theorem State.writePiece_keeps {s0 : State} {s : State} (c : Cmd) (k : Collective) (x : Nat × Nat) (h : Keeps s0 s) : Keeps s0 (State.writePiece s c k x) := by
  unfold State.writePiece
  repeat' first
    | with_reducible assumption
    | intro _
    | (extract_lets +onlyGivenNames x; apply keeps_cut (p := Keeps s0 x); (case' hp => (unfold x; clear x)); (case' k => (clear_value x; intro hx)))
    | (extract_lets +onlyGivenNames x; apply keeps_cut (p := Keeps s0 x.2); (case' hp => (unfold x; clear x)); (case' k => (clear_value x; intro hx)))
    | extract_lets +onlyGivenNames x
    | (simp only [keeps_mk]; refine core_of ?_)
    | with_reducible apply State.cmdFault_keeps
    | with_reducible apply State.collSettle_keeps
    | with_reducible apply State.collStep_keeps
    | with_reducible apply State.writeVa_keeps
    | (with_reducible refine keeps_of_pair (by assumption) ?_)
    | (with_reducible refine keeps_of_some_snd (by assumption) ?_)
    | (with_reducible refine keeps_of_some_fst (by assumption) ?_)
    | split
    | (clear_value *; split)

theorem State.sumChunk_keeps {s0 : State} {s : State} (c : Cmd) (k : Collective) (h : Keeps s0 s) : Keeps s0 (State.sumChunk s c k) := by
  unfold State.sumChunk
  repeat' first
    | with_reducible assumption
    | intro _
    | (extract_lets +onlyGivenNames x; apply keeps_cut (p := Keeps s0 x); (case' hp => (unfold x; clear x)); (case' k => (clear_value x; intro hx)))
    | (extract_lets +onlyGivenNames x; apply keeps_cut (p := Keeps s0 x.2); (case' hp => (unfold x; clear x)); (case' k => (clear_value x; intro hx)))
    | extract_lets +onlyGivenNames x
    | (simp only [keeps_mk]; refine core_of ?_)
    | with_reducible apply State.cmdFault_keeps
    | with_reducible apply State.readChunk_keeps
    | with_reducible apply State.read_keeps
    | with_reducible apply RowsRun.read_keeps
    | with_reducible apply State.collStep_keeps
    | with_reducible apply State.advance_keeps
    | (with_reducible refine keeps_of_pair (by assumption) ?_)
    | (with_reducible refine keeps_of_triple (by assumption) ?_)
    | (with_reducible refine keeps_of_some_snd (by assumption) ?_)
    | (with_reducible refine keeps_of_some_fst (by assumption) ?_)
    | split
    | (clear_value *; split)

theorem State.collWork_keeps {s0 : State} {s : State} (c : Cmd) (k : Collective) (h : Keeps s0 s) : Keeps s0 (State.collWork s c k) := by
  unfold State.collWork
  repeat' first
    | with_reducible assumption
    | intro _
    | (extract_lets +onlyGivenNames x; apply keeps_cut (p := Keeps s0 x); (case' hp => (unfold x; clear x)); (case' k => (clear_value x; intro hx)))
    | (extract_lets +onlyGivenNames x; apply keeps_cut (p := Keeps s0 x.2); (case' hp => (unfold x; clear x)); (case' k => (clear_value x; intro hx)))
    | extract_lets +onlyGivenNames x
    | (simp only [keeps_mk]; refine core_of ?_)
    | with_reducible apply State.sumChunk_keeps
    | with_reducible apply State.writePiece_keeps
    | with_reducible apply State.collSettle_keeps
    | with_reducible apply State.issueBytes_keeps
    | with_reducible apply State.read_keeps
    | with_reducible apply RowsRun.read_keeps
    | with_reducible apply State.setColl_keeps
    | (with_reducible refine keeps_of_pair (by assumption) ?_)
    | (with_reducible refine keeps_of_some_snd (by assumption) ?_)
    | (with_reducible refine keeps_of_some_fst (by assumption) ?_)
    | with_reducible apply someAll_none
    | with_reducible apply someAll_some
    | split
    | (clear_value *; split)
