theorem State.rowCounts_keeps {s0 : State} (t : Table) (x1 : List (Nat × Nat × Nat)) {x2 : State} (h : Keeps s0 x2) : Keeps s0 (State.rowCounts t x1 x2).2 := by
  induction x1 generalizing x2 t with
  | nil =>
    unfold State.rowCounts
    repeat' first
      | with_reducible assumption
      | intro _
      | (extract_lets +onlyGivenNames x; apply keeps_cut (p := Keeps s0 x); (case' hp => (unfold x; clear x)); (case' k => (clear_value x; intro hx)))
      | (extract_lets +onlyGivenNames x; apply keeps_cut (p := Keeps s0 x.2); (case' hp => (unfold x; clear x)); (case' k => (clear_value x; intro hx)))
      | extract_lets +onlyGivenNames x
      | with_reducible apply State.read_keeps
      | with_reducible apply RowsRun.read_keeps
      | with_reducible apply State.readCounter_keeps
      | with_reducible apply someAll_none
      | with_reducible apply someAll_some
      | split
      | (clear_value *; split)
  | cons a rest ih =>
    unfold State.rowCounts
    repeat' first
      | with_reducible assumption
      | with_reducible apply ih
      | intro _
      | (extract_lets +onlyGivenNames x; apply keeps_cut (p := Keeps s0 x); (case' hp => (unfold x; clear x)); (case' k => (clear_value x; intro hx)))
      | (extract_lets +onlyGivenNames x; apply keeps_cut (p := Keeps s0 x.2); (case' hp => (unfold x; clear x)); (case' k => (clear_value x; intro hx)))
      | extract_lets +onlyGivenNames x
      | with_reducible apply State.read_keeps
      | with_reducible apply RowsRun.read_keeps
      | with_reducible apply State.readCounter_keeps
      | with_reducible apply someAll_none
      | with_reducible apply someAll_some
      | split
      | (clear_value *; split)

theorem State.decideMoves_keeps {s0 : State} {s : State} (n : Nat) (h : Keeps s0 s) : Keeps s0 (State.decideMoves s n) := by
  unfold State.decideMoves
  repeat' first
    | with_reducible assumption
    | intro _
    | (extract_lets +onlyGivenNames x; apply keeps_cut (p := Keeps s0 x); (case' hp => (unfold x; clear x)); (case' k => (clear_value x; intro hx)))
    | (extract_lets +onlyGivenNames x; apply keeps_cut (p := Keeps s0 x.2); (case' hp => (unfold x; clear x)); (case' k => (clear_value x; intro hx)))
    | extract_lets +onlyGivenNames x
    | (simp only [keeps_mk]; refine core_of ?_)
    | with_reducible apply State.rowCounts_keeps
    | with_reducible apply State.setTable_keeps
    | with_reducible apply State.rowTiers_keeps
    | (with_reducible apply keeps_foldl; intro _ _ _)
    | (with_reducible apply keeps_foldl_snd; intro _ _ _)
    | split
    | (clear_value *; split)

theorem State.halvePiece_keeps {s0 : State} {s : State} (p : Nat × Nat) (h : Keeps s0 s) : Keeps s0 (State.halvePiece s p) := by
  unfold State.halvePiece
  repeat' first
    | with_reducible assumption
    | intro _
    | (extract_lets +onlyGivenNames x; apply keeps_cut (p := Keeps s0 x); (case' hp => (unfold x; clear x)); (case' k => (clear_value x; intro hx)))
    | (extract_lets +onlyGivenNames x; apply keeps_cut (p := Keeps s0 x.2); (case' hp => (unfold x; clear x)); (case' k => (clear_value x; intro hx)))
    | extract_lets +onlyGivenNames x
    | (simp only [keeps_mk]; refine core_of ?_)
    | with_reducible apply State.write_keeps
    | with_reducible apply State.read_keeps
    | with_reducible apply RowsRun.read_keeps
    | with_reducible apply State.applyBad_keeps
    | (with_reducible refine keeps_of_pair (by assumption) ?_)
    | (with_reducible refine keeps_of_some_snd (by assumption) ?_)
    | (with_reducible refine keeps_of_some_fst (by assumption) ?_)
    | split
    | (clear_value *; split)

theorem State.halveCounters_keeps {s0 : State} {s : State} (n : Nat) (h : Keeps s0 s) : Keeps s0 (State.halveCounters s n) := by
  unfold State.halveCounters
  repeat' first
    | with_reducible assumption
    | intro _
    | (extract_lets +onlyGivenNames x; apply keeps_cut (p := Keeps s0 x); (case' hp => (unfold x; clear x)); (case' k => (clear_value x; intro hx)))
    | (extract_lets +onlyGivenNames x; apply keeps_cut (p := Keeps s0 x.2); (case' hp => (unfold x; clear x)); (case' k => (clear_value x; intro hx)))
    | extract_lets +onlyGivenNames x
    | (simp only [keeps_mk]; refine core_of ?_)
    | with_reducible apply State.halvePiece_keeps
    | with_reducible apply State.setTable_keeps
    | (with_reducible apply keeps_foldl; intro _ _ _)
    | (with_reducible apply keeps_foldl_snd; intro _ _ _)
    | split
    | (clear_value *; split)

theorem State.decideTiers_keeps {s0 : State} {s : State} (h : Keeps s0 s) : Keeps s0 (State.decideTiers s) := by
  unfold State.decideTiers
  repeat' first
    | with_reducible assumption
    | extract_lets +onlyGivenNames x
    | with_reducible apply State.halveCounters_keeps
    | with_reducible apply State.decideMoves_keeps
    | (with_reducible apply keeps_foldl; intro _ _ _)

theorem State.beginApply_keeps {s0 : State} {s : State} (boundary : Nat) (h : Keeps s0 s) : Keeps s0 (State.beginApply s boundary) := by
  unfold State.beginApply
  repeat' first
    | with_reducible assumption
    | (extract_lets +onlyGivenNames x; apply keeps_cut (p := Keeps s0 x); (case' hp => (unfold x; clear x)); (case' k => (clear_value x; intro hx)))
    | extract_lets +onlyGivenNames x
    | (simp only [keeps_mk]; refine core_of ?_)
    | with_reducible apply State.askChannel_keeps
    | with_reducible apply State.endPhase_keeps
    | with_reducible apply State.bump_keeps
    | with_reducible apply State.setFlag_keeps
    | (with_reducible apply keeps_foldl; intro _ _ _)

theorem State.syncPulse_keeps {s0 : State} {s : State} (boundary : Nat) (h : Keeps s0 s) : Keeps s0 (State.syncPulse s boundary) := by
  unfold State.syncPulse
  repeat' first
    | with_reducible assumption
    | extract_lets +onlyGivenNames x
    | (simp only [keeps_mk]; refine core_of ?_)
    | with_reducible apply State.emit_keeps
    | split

.....

Pick out each line in the material containing "decideTiers".

theorem State.decideTiers_keeps {s0 : State} {s : State} (h : Keeps s0 s) : Keeps s0 (State.decideTiers s) := by
  unfold State.decideTiers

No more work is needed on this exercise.